§ **RECORDS FOR THIS TASK**:
-- ==== Sys2Proof/Tests/Slice0.lean ====
section
/-! SUPPORT. Tests with the values of `95_test_vectors.md` at the example configuration, and for every statement with
hypotheses a state and operands that meet them together. -/

namespace Sys2Proof.Tests
open Sys2Proof Sys2Proof.Machine Sys2Proof.Config Sys2Proof.Safety Sys2Proof.Statements

/-! ### Small states -/

/-- An idle block: the values `95_test_vectors.md` starts from, over the scripted environment. -/
def idle : State :=
  { State.reset with
    rate := 7#4
    env := { reads := [.bytes 0x00#8 0x12#8 0x34#8 0x56#8], writes := [true], ready := [.low], draws := 0, arb := [], picks := 0 } }

/-- The block executing `i` at phase `n`. -/
def at_ (i : Instr) (n : Fin 7) : State := { idle with busy := true, op := latchedOp i, ph := n }

/-- The same with another environment. -/
def at_with (i : Instr) (n : Fin 7) (reads : List ReadAnswer) (writes : List Bool) (ready : List Level) : State :=
  { at_ i n with env := { idle.env with reads := reads, writes := writes, ready := ready } }

/-- An idle block whose two contexts present these words. -/
def presented (main timer : List CommandWord) : State := { idle with port := { main := main, timer := timer } }

/-- What a step answers, if it answers a next state. -/
def nextOf (o : StepOutcome) : Option State :=
  match o with
  | .next t => some t
  | .fault _ => none
  | .refused _ => none

/-- A look at the state a step answers. -/
def seen {α : Type} (f : State → α) (o : StepOutcome) : Option α := (nextOf o).map f

/-- The bytes transmitted so far. -/
def sent (s : State) : List Byte :=
  s.trace.filterMap fun e =>
    match e with
    | .slot tx _ => some tx
    | .csa => none
    | .csd => none
    | .poll _ => none
    | .done _ _ => none

/-! ### WellFormed: one ill-formed term for each check (`30_encoding.md` R99 b to e) -/

theorem test_selch_18_ill_formed : (Instr.selch 18#5).wellFormed = false := by decide
theorem test_acq1_31_ill_formed : (Instr.acq1 31#5).wellFormed = false := by decide
theorem test_acqavg_18_ill_formed : (Instr.acqavg 18#5 1#16).wellFormed = false := by decide
theorem test_acqavg_zero_ill_formed : (Instr.acqavg 17#5 0#16).wellFormed = false := by decide
theorem test_rdallavg_zero_ill_formed : (Instr.rdallavg 0#16).wellFormed = false := by decide
theorem test_start_16_ill_formed : (Instr.start 16#8).wellFormed = false := by decide
theorem test_setrate_16_ill_formed : (Instr.setrate 16#8).wellFormed = false := by decide
theorem test_setmode_3_ill_formed : (Instr.setmode 3#8).wellFormed = false := by decide

/-! ### Decoding, each word written out from the encoding (V-DEC-1, V-DEC-2) -/

theorem test_decode_rdreg : decode 0x017F000000#40 = .ok (.rdreg 0x7F#7) := by decide
theorem test_decode_wrreg : decode 0x027FFFFFFF#40 = .ok (.wrreg 0x7F#7 0xFFFFFF#24) := by decide
theorem test_decode_selch : decode 0x1000000011#40 = .ok (.selch 17#5) := by decide
theorem test_decode_start : decode 0x110000000F#40 = .ok (.start 15#8) := by decide
theorem test_decode_stop : decode 0x1200000000#40 = .ok .stop := by decide
theorem test_decode_waitrdy : decode 0x1300000000#40 = .ok .waitrdy := by decide
theorem test_decode_rdvolt : decode 0x1400000000#40 = .ok .rdvolt := by decide
theorem test_decode_acq1 : decode 0x200000000E#40 = .ok (.acq1 14#5) := by decide
theorem test_decode_acqavg : decode 0x210011FFFF#40 = .ok (.acqavg 17#5 65535#16) := by decide
theorem test_decode_rdall : decode 0x2200000000#40 = .ok .rdall := by decide
theorem test_decode_rdallavg : decode 0x230000FFFF#40 = .ok (.rdallavg 65535#16) := by decide
theorem test_decode_setmode : decode 0x3000000002#40 = .ok (.setmode 2#8) := by decide
theorem test_decode_setrate : decode 0x3100000007#40 = .ok (.setrate 7#8) := by decide
theorem test_decode_chkcom : decode 0x3200000000#40 = .ok .chkcom := by decide
theorem test_decode_reset : decode 0x3300000000#40 = .ok .reset := by decide

/-- `aaaaaaa1`, four fill bytes, for a = 0x12 (V-FRM-1). -/
theorem test_decode_frame_rd : decodeFrame [0x25#8, 0#8, 0#8, 0#8, 0#8] = .ok (.frameRd 0x12#7) := by decide

/-- `aaaaaaa0`, three payload bytes, for a = 0x02 (V-FRM-5). -/
theorem test_decode_frame_wr : decodeFrame [0x04#8, 0x7F#8, 0xFF#8, 0xFF#8] = .ok (.frameWr 0x02#7 0x7FFFFF#24) := by decide

theorem test_frame_of_wrong_length : decodeFrame [0x04#8, 0x7F#8] = .error .notAFrame := by decide
theorem test_read_frame_without_read_bit : decodeFrame [0x24#8, 0#8, 0#8, 0#8, 0#8] = .error .notAFrame := by decide

theorem test_refused_words :
    ([0x0000000000#40, 0xFFFFFFFFFF#40, 0x0300000000#40, 0x1500000000#40, 0x2400000000#40, 0x3400000000#40].map decode
      = List.replicate 6 (.error .unknownOpcode)) ∧
    ([0x0184000000#40, 0x0104000001#40, 0x0282000037#40, 0x1000000020#40, 0x1200000001#40, 0x2100200001#40, 0x2300010000#40,
      0x3100000100#40].map decode = List.replicate 8 (.error .reservedBits)) ∧
    decode 0x1000000012#40 = .error .selectorRange ∧ decode 0x2100120001#40 = .error .selectorRange ∧
    decode 0x21000C0000#40 = .error .zeroCount ∧ decode 0x2300000000#40 = .error .zeroCount ∧
    decode 0x1100000010#40 = .error .rateRange ∧ decode 0x3100000010#40 = .error .rateRange ∧
    decode 0x3000000003#40 = .error .modeRange := by decide

theorem test_table_word_command : decodeTableWord 40 0x21000C0003 = some (.acqavg 12#5 3#16) := by decide
theorem test_table_word_frame_rd : decodeTableWord 40 0x2500000000 = some (.frameRd 0x12#7) := by decide
theorem test_table_word_frame_wr : decodeTableWord 32 0x0A000001 = some (.frameWr 0x05#7 0x000001#24) := by decide

/-- `TableWordsDecode`, read frames: numbers no command has, one of them (0x21, ACQAVG) with an opcode of the table. -/
theorem witness_read_frame_words :
    decode ((0x7F#7 ++ 1#1) ++ 0#32) = .error .unknownOpcode ∧ decode ((0x10#7 ++ 1#1) ++ 0#32) = .error .zeroCount := by decide

/-- The number the two rows share is the command's (log 9). -/
theorem test_table_word_shared : decodeTableWord 40 0x0100000000 = some (.rdreg 0#7) := by decide

/-- V-FRM-1: the control bytes of 0x40 under both read bits. -/
theorem test_control_bytes :
    ctlR cfgEx 0x40#7 = 0x81#8 ∧ ctlW cfgEx 0x40#7 = 0x80#8 ∧
    ctlR { cfgEx with readBitPos := 7 } 0x40#7 = 0x80#8 ∧ ctlW { cfgEx with readBitPos := 7 } 0x40#7 = 0x00#8 := by decide

/-- R106's examples of the textual form. -/
theorem test_text : textOf (.acqavg 12#5 3#16) = "ACQAVG DIFF0, 3" ∧ textOf (.setmode 1#8) = "SETMODE SINGLE" := by decide

/-! ### One step of each instruction at `CFG_EX`, on a block that executes it -/

/-- V-FRM-2. -/
theorem test_rdreg :
    seen (fun t => (t.rdata, t.xok, t.busy, sent t)) (rdregWith cfgEx 0x04#7 (at_ (.rdreg 0x04#7) 0)) =
      some (0x00123456#32, true, false, [0x09#8, 0#8, 0#8, 0#8, 0#8]) := by decide

/-- V-FRM-3: the events are `CSA, CSD` alone. -/
theorem test_rdreg_failed :
    seen (fun t => (t.xok, t.st.xfail, t.trace.take 2, statusWord t))
      (rdregWith cfgEx 0x04#7 (at_with (.rdreg 0x04#7) 0 [.none] [] [])) =
      some (false, true, [.csa, .csd], 0x00010000#32) := by decide

/-- V-FRM-5. -/
theorem test_wrreg :
    seen (fun t => (sent t, t.conv, t.xok)) (wrregWith cfgEx 0x02#7 0x7FFFFF#24 (at_ (.wrreg 0x02#7 0x7FFFFF#24) 0)) =
      some ([0x04#8, 0x7F#8, 0xFF#8, 0xFF#8], false, true) := by decide

/-- V-PRM-1. -/
theorem test_selch :
    seen sent (selchWith cfgEx 14#5 (at_ (.selch 14#5) 0)) = some [0x02#8, 0x00#8, 0x0F#8, 0x11#8] := by decide

/-- V-PRM-2, with the failed write: `CONV` is set all the same. -/
theorem test_start :
    seen (fun t => (sent t, t.conv)) (startWith cfgEx 7#8 (at_ (.start 7#8) 0)) =
      some ([0x04#8, 0x00#8, 0x00#8, 0x37#8], true) ∧
    seen (fun t => (t.conv, t.xok, t.st.xfail)) (startWith cfgEx 7#8 (at_with (.start 7#8) 0 [] [false] [])) =
      some (true, false, true) := by decide

/-- V-PRM-2. -/
theorem test_stop :
    seen (fun t => (sent t, t.conv)) (stopWith cfgEx (at_ .stop 0)) =
      some ([0x04#8, 0x00#8, 0x00#8, 0x10#8], false) := by decide

/-- V-WAIT-6: a bound of one sample, and the sample is high. -/
theorem test_waitrdy_timeout :
    seen (fun t => (t.busy, statusWord t)) (waitrdyWith { cfgEx with tReadyLess1 := some 0 } (at_with .waitrdy 0 [] [] [.high])) =
      some (false, 0x00020000#32) := by decide

/-- V-WAIT-3: under `edge` a first low sample does not count. -/
theorem test_waitrdy_edge :
    seen (fun t => (t.busy, t.p)) (waitrdyWith { cfgEx with readySense := .edge } (at_ .waitrdy 0)) = some (true, 1) := by decide

/-- V-VOLT, code 0x123456. -/
theorem test_rdvolt :
    seen (fun t => (t.v, t.vok)) (rdvoltWith cfgEx (at_ .rdvolt 0)) = some (0x40638E35#32, true) := by decide

/-- V-VOLT, the failed data read. -/
theorem test_rdvolt_failed :
    seen (fun t => (t.v, t.vok, t.xok, t.st.xfail)) (rdvoltWith cfgEx (at_with .rdvolt 0 [.none] [] [])) =
      some (0xBF800000#32, false, false, true) := by decide

/-- V-VOLT. -/
theorem test_volts :
    [1, 335544, 3355443, 8388606, -5517841, -335545].map voltOfRawDefault =
      [0x36480002#32, 0x3F7FFFF2#32, 0x41200001#32, 0x41C7FFFE#32, 0xC1838E3B#32, 0xBF800012#32] := by decide

/-- P2, the last step. -/
theorem test_acq1 :
    seen (fun t => (t.v, t.vok, t.busy)) (acq1With cfgEx 14#5 (at_ (.acq1 14#5) 4)) =
      some (0x40638E35#32, true, false) := by decide

/-- P3, the finish step. -/
theorem test_acqavg :
    seen (fun t => (t.v, t.vok, t.busy))
      (acqavgWith cfgEx 12#5 3#16 { at_ (.acqavg 12#5 3#16) 6 with accs := 0x40E38E3C#32, aok := true, samples := 3#16 }) =
      some (0x4017B428#32, true, false) := by decide

/-- P3b, the second sample: the sentinel is accumulated. -/
theorem test_acqavg_sentinel :
    seen (fun t => (t.accs, t.aok, t.ph))
      (acqavgWith cfgEx 12#5 2#16
        { at_with (.acqavg 12#5 2#16) 4 [.none] [] [] with accs := 0x41480002#32, aok := true, samples := 1#16 }) =
      some (0x41380002#32, false, 6) := by decide

/-- P4, channel 3: the sentinel is stored and the batch goes on. -/
theorem test_rdall :
    seen (fun t => (t.vb[(3 : Fin 6)], t.bok[(3 : Fin 6)], t.k, t.ph, t.busy))
      (rdallWith cfgEx { at_with .rdall 4 [.none] [] [] with k := 3 }) =
      some (0xBF800000#32, false, 4, 0, true) := by decide

/-- P5, channel 0: the accumulator after the second sample. -/
theorem test_rdallavg :
    seen (fun t => (t.acc[(0 : Fin 6)], t.samples, t.ph))
      (rdallavgWith cfgEx 2#16
        { at_with (.rdallavg 2#16) 4 [.bytes 0x00#8 0x10#8 0x00#8 0x02#8] [] [] with
          acc := Vector.replicate 6 0x40480002#32, aok := true, samples := 1#16 }) =
      some (0x40C8000E#32, 2#16, 6) := by decide

/-- V-CFG-1. -/
theorem test_setmode :
    seen (fun t => (sent t, configWord t)) (setmodeWith cfgEx 1#8 (at_ (.setmode 1#8) 0)) =
      some ([0x0A#8, 0x00#8, 0x00#8, 0x01#8], 0x00000057#32) := by decide

/-- V-CFG-2. -/
theorem test_setmode_failed :
    seen (fun t => (t.mode, t.modev, t.st.xfail))
      (setmodeWith cfgEx 2#8 { at_with (.setmode 2#8) 0 [] [false] [] with mode := 1#2, modev := true }) =
      some (1#2, true, true) := by decide

/-- V-CFG-3. -/
theorem test_setrate : seen (fun t => (t.rate, t.busy, sent t)) (execSetrate 15#8 idle) = some (15#4, false, []) := by decide

/-- V-CFG-4. -/
theorem test_chkcom :
    seen (fun t => (statusWord t, sent t)) (chkcomWith cfgEx (at_with .chkcom 0 [.bytes 0x00#8 0x12#8 0x34#8 0x5A#8] [] [])) =
      some (0x00000028#32, [0x01#8, 0#8, 0#8, 0#8, 0#8]) := by decide

/-- V-CFG-5. -/
theorem test_chkcom_mismatch :
    seen statusWord (chkcomWith cfgEx (at_with .chkcom 0 [.bytes 0xFF#8 0xFF#8 0xFF#8 0x00#8] [] [])) =
      some 0x00100008#32 := by decide

/-- V-CFG-7. -/
theorem test_reset : seen (fun t => (statusWord t, sent t)) (execReset idle) = some (0x00080000#32, []) := by decide

/-- The two frames alone, at the example configuration (V-FRM-4, V-FRM-7). -/
theorem test_frames :
    (memRead cfgEx 0x7F#7 { idle with env := { idle.env with reads := [.bytes 0xDE#8 0xAD#8 0xBE#8 0xEF#8] } }).rdata =
      0xDEADBEEF#32 ∧
    sent (memWrite cfgEx 0x05#7 0x010203#24 idle) = [0x0A#8, 0x01#8, 0x02#8, 0x03#8] := by decide

/-- V-AVG-1: an average of one sample. -/
theorem test_average_of_one : f32Div (f32Add zeroVolt 0x40638E35#32) (f32OfInt 1) = 0x40638E35#32 := by decide

/-! ### Binary32 at its edges: hand calculation from `00_scope.md` R14 -/

/-- Ties go to the even neighbour: 2^24 + 1 and 2^24 + 3 as binary32. -/
theorem test_ties_to_even : f32OfInt 16777217 = 0x4B800000#32 ∧ f32OfInt 16777219 = 0x4B800002#32 := by decide

/-- An exact cancellation is `+0.0`, and the sum of two negative zeros is `−0.0`. -/
theorem test_zero_signs :
    f32Add 0x36480002#32 0xB6480002#32 = 0x00000000#32 ∧ f32Add 0x80000000#32 0x80000000#32 = 0x80000000#32 := by decide

/-- The largest finite number doubled is infinity; the smallest subnormal halved rounds to zero. -/
theorem test_overflow_underflow :
    f32Add 0x7F7FFFFF#32 0x7F7FFFFF#32 = 0x7F800000#32 ∧ f32Div 0x00000001#32 0x40000000#32 = 0x00000000#32 := by decide

/-! ### Witnesses: hypotheses of the statements, met together -/

/-- The operands of `DecodeOfEncode` and `TableWordsDecode` at their ends. -/
theorem witness_well_formed :
    (Instr.selch 17#5).wellFormed = true ∧ (Instr.acqavg 17#5 65535#16).wellFormed = true ∧
    (Instr.acqavg 0#5 1#16).wellFormed = true ∧ (Instr.start 15#8).wellFormed = true ∧ (Instr.setmode 2#8).wellFormed = true ∧
    (Instr.frameWr 0x7F#7 0xFFFFFF#24).wellFormed = true ∧ encode (.start 15#8) = .command 0x110000000F#40 := by decide

/-- `EncodeOfDecode` and `DecodeRefusesExactly`: a word that decodes. -/
theorem witness_decodes : decode 0x2300000001#40 = .ok (.rdallavg 1#16) := by decide

/-- `RefusedWord`, each clause at its boundary. -/
theorem witness_refused :
    RefusedWord 0x0000000000#40 ∧ RefusedWord 0x1200000001#40 ∧ RefusedWord 0x0180000000#40 ∧ RefusedWord 0x0280000000#40 ∧
    RefusedWord 0x2000000012#40 ∧ RefusedWord 0x2100120001#40 ∧ RefusedWord 0x2300000000#40 ∧ RefusedWord 0x1100000010#40 ∧
    RefusedWord 0x3000000003#40 ∧ ¬ RefusedWord 0x3000000002#40 := by
  simp only [RefusedWord]
  refine ⟨?_, ?_, ?_, ?_, ?_, ?_, ?_, ?_, ?_, ?_⟩ <;> decide

/-- `ControlBytes`: a configuration with the default read bit. -/
theorem witness_default_read_bit : cfgEx.readBitPos = 0 := by decide

/-- `StepRunsDecodedCommand`: one context, the other, and both with either chosen. -/
theorem witness_presented :
    let w := 0x1200000000#40
    let w' := 0x3100000003#40
    let both (x : Ctx) (m t : CommandWord) : State := { presented [m] [t] with env := { idle.env with arb := [x] } }
    decode w = .ok .stop ∧ (presented [w] []).busy = false ∧ (presented [w] []).xfer = none ∧
    (∃ u, Presented .main w (presented [w] []) u) ∧ (∃ u, Presented .timer w (presented [] [w]) u) ∧
    (∃ u, Presented .main w (both .main w w') u) ∧ (∃ u, Presented .timer w (both .timer w' w) u) :=
  ⟨by decide, rfl, rfl, ⟨_, [], rfl, .inl ⟨rfl, rfl⟩⟩, ⟨_, [], rfl, .inl ⟨rfl, rfl⟩⟩,
    ⟨_, [], rfl, .inr ⟨by decide, rfl, rfl⟩⟩, ⟨_, [], rfl, .inr ⟨by decide, rfl, rfl⟩⟩⟩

§ **WORK TO BE COMPLETED**: Look above for every line with the word "replicate" and copy it.

§ **PROBLEM SOLUTION**:
      = List.replicate 6 (.error .unknownOpcode)) ∧
      0x3100000100#40].map decode = List.replicate 8 (.error .reservedBits)) ∧
          acc := Vector.replicate 6 0x40480002#32, aok := true, samples := 1#16 }) =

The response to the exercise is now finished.